Saved data entries:
>>

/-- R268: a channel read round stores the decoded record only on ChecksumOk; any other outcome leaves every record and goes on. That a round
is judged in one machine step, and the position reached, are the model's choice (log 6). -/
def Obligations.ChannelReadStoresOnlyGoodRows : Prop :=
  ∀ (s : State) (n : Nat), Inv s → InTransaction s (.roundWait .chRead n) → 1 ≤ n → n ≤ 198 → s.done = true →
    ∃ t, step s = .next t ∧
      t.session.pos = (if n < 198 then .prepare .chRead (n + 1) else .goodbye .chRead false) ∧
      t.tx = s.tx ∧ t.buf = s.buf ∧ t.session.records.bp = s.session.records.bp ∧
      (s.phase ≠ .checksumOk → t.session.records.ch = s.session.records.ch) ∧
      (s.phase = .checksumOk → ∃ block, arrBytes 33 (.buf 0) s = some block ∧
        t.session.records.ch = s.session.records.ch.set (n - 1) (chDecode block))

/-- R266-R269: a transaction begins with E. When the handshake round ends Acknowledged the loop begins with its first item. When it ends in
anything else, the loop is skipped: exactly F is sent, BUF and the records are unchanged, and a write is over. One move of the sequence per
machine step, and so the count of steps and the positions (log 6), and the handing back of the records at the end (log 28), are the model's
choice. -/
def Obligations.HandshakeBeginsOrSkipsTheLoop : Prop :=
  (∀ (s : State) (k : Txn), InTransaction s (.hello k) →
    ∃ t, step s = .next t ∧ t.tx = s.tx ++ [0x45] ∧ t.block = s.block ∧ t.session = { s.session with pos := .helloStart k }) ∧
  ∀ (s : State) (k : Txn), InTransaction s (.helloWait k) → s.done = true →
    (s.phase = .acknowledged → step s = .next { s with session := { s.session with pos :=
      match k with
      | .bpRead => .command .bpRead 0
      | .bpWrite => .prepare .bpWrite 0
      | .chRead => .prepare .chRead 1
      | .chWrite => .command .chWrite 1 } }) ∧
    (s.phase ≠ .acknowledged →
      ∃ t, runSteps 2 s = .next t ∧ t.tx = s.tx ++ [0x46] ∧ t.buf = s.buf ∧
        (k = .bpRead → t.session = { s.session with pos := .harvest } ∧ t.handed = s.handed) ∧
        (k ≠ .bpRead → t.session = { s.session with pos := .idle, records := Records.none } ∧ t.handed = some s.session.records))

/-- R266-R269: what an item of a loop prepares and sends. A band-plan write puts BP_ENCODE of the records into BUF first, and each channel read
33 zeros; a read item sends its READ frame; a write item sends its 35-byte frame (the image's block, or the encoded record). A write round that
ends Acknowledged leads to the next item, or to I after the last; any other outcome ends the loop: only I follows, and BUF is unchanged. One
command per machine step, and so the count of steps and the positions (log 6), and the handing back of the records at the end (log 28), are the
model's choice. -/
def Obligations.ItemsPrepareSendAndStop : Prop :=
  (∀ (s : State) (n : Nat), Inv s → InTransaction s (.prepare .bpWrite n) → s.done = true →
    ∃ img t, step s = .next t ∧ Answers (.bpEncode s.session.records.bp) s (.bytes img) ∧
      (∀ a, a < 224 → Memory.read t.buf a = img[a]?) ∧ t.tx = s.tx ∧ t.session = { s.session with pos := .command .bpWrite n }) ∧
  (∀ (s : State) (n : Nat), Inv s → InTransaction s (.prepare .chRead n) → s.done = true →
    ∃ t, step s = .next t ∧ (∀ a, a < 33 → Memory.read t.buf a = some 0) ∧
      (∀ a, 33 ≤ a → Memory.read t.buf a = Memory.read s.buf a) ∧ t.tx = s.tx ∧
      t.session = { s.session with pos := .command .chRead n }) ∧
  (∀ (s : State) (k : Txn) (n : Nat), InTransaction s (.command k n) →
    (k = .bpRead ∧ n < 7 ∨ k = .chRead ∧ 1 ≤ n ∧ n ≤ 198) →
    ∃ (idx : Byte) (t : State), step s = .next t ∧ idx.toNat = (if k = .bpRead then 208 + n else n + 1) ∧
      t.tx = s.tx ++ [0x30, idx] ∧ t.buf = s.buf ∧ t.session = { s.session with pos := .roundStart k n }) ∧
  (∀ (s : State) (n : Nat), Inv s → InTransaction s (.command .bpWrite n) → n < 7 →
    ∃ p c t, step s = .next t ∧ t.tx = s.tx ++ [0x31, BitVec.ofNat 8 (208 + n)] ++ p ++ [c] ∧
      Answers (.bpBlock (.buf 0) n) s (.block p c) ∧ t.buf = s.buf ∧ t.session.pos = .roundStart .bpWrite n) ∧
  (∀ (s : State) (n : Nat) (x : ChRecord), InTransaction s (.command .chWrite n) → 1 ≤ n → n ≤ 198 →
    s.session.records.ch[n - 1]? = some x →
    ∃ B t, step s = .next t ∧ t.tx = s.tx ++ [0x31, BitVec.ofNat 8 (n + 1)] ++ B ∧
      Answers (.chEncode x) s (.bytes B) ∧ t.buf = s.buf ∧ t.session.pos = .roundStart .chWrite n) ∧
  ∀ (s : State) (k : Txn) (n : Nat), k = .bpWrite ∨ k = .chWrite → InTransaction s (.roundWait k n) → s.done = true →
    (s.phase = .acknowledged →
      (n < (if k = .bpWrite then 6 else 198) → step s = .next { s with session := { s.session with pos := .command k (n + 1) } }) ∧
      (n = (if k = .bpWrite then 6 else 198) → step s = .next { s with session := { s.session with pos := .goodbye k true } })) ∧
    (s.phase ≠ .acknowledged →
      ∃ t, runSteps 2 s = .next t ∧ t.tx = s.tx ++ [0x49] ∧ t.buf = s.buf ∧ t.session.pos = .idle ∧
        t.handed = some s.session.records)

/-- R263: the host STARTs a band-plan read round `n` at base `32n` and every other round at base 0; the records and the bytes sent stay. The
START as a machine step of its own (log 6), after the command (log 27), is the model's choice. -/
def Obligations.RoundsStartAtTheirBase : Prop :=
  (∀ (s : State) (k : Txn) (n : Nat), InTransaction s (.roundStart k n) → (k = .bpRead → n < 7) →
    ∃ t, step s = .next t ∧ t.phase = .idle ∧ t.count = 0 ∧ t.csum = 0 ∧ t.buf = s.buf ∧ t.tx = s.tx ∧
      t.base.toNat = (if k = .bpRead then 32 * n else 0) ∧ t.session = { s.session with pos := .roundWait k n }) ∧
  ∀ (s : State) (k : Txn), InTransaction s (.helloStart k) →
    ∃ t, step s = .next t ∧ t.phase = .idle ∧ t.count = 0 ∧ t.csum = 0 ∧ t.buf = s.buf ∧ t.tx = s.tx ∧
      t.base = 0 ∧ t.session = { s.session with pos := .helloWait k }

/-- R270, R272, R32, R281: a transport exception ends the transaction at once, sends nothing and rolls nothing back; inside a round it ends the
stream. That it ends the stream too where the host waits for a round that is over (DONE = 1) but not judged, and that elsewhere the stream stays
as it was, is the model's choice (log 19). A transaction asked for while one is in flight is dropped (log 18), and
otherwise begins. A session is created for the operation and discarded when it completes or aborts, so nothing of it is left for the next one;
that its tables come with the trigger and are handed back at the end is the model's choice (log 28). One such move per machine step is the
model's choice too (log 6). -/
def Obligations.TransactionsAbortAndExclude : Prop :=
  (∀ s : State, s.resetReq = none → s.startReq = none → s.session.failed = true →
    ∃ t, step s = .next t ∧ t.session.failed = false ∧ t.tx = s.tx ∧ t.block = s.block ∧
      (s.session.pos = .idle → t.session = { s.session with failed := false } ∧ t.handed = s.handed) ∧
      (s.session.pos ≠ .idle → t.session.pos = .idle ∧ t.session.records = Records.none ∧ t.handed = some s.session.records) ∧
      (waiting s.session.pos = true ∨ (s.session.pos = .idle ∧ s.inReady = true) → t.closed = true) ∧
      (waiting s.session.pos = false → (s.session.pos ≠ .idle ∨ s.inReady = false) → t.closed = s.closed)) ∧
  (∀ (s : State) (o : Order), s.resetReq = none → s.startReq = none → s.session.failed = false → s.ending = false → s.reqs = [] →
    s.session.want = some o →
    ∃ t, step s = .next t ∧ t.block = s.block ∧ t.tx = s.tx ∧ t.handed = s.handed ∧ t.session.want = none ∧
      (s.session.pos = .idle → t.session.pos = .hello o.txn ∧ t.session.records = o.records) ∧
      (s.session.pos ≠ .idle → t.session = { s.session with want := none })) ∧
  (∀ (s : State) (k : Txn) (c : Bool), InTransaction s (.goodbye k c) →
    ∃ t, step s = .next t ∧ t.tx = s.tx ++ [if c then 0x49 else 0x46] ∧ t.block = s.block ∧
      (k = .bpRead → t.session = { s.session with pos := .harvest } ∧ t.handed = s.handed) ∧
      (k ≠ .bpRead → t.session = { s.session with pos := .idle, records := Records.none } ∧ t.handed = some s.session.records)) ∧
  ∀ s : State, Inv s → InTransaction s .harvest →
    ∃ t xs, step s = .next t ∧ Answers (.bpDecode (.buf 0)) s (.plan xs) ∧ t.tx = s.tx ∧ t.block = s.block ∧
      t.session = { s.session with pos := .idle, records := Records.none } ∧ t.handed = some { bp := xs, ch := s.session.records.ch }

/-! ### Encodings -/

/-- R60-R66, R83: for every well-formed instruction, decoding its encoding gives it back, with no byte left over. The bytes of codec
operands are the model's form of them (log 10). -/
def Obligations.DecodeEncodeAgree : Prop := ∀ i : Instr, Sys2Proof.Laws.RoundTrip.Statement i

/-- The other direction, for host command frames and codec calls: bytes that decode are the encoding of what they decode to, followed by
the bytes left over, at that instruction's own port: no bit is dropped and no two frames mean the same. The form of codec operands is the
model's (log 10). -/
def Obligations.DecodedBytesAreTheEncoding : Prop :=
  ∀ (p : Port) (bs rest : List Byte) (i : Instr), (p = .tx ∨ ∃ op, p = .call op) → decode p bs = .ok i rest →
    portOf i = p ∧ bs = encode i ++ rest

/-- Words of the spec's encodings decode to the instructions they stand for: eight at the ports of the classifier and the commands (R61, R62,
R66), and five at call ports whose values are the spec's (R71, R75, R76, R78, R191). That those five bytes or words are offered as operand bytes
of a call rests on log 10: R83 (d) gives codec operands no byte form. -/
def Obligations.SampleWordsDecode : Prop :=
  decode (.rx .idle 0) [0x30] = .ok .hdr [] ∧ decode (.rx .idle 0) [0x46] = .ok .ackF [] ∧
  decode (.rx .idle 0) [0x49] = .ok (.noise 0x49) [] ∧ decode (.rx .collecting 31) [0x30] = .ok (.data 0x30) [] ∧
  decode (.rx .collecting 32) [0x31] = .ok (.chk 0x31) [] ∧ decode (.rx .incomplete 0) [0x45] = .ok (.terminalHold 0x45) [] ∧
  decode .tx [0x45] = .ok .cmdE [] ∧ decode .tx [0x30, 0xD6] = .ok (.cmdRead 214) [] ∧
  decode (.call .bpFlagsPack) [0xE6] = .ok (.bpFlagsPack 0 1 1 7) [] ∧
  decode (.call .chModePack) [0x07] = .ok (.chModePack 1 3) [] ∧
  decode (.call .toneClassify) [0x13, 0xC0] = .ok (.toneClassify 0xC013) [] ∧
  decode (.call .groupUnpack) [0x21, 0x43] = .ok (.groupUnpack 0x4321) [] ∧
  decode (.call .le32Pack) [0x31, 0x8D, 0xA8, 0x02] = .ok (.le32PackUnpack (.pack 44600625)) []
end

<<
>>

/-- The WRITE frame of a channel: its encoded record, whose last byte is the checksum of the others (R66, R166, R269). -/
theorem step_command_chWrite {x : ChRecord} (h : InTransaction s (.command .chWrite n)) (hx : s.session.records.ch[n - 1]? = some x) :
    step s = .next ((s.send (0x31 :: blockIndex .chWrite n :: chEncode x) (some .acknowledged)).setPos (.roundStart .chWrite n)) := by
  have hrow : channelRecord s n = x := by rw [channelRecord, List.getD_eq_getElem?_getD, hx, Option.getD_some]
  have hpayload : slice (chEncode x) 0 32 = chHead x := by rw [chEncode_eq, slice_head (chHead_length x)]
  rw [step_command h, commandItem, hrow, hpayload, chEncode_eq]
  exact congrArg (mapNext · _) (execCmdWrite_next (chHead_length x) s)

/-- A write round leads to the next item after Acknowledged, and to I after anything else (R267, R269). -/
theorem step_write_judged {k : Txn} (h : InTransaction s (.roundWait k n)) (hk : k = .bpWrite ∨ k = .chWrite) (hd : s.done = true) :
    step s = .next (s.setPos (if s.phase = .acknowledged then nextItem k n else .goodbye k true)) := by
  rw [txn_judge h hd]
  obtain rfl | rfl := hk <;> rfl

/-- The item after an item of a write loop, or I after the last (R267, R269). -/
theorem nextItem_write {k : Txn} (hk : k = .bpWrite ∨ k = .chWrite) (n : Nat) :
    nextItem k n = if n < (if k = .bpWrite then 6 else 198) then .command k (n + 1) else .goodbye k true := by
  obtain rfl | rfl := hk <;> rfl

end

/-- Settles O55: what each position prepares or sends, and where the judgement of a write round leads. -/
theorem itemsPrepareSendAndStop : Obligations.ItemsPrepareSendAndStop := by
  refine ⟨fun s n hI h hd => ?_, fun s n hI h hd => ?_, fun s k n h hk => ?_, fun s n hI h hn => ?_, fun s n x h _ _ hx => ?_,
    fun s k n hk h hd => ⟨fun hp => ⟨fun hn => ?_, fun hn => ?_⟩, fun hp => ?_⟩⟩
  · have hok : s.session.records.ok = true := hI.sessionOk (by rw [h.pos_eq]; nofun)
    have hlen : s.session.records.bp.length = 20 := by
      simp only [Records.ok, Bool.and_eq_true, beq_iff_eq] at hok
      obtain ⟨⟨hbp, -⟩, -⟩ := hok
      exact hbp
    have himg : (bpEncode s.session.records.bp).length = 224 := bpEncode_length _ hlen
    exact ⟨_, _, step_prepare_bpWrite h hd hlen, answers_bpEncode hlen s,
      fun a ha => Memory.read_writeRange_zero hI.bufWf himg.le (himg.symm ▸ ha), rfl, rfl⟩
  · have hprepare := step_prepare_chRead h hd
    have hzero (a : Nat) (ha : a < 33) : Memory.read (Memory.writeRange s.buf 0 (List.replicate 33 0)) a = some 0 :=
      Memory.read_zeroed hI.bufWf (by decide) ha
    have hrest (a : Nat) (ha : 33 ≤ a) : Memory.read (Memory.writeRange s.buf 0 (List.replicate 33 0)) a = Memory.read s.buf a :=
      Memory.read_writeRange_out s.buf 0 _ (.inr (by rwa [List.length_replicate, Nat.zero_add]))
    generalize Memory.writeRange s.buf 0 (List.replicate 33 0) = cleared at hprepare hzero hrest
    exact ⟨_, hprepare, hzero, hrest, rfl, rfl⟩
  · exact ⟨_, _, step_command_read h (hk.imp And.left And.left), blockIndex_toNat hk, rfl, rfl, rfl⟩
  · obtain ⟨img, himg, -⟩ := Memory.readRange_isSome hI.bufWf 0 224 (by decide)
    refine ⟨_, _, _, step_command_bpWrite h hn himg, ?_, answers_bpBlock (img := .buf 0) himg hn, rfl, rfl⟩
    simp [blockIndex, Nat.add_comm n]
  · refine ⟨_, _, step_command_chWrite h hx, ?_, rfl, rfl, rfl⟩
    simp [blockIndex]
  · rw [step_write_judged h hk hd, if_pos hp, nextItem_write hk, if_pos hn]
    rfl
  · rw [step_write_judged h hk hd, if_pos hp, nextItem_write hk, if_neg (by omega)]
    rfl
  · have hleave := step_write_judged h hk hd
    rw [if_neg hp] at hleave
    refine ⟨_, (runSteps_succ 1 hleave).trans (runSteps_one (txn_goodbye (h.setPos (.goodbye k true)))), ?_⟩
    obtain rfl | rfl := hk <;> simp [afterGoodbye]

<<
>>

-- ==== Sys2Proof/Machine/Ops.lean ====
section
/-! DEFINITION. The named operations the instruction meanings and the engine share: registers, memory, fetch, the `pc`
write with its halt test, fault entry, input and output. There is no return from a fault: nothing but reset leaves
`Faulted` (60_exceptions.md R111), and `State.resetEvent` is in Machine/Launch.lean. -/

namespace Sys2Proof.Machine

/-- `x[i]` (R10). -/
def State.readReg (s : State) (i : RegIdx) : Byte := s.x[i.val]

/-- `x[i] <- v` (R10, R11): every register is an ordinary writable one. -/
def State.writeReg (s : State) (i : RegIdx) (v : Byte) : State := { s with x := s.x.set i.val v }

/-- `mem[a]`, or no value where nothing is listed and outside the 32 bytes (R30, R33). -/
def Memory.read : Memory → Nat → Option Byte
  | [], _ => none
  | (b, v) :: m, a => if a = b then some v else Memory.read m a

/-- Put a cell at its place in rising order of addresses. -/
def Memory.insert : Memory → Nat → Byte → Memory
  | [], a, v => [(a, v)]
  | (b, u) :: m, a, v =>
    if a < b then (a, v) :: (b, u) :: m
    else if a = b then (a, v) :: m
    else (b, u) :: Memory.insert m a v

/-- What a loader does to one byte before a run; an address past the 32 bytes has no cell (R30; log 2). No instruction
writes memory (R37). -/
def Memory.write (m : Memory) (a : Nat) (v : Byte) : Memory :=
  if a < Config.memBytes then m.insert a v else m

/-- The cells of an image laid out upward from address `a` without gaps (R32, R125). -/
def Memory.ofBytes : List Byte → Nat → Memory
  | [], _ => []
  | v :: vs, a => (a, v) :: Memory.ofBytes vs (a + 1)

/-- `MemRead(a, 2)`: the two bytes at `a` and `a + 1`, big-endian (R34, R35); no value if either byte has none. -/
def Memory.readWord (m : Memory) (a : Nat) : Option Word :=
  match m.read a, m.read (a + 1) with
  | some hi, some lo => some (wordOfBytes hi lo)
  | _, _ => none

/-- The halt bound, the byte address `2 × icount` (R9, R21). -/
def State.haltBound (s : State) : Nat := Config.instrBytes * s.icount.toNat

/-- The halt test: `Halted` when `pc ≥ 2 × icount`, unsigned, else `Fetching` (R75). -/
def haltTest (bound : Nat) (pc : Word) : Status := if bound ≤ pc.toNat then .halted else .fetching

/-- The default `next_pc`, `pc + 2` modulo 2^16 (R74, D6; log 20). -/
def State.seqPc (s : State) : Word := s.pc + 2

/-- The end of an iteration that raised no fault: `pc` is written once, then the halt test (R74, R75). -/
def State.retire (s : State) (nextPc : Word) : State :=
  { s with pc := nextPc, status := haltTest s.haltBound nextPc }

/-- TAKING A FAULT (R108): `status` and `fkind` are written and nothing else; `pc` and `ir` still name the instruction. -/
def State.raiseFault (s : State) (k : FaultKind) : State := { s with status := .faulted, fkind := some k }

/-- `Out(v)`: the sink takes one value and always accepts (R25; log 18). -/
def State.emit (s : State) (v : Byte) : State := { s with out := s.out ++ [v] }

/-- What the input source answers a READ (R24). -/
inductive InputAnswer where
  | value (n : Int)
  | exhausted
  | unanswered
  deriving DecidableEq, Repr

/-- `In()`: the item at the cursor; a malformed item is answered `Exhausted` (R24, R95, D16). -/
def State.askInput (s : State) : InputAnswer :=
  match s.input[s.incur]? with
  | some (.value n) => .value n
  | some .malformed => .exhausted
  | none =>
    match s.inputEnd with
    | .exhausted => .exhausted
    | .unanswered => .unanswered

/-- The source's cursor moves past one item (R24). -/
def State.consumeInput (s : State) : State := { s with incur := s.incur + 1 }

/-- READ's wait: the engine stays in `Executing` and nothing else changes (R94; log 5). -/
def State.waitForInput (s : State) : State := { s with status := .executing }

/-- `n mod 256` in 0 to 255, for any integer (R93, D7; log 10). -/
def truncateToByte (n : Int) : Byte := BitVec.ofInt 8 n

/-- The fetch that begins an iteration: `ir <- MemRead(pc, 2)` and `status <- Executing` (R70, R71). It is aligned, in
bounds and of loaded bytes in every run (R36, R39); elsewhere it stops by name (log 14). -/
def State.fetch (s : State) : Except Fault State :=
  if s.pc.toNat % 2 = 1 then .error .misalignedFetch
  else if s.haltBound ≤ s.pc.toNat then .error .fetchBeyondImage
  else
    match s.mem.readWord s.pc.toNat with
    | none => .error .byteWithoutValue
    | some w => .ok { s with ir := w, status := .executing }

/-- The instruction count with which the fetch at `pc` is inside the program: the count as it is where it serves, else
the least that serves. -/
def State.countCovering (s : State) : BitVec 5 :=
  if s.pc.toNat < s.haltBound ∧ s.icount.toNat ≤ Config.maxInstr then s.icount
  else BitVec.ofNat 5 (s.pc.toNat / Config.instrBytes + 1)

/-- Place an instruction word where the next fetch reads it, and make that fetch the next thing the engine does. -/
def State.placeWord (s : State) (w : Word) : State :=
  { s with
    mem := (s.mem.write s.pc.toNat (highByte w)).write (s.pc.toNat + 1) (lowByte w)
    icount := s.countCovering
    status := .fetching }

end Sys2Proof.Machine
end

<<

- **What to work on**:
Look above for the line holding "if s.pc.toNat %". Print it and every line after it, exactly, through the line holding "some w => .ok".

- **Response**:
  if s.pc.toNat % 2 = 1 then .error .misalignedFetch
  else if s.haltBound ≤ s.pc.toNat then .error .fetchBeyondImage
  else
    match s.mem.readWord s.pc.toNat with
    | none => .error .byteWithoutValue
    | some w => .ok { s with ir := w, status := .executing }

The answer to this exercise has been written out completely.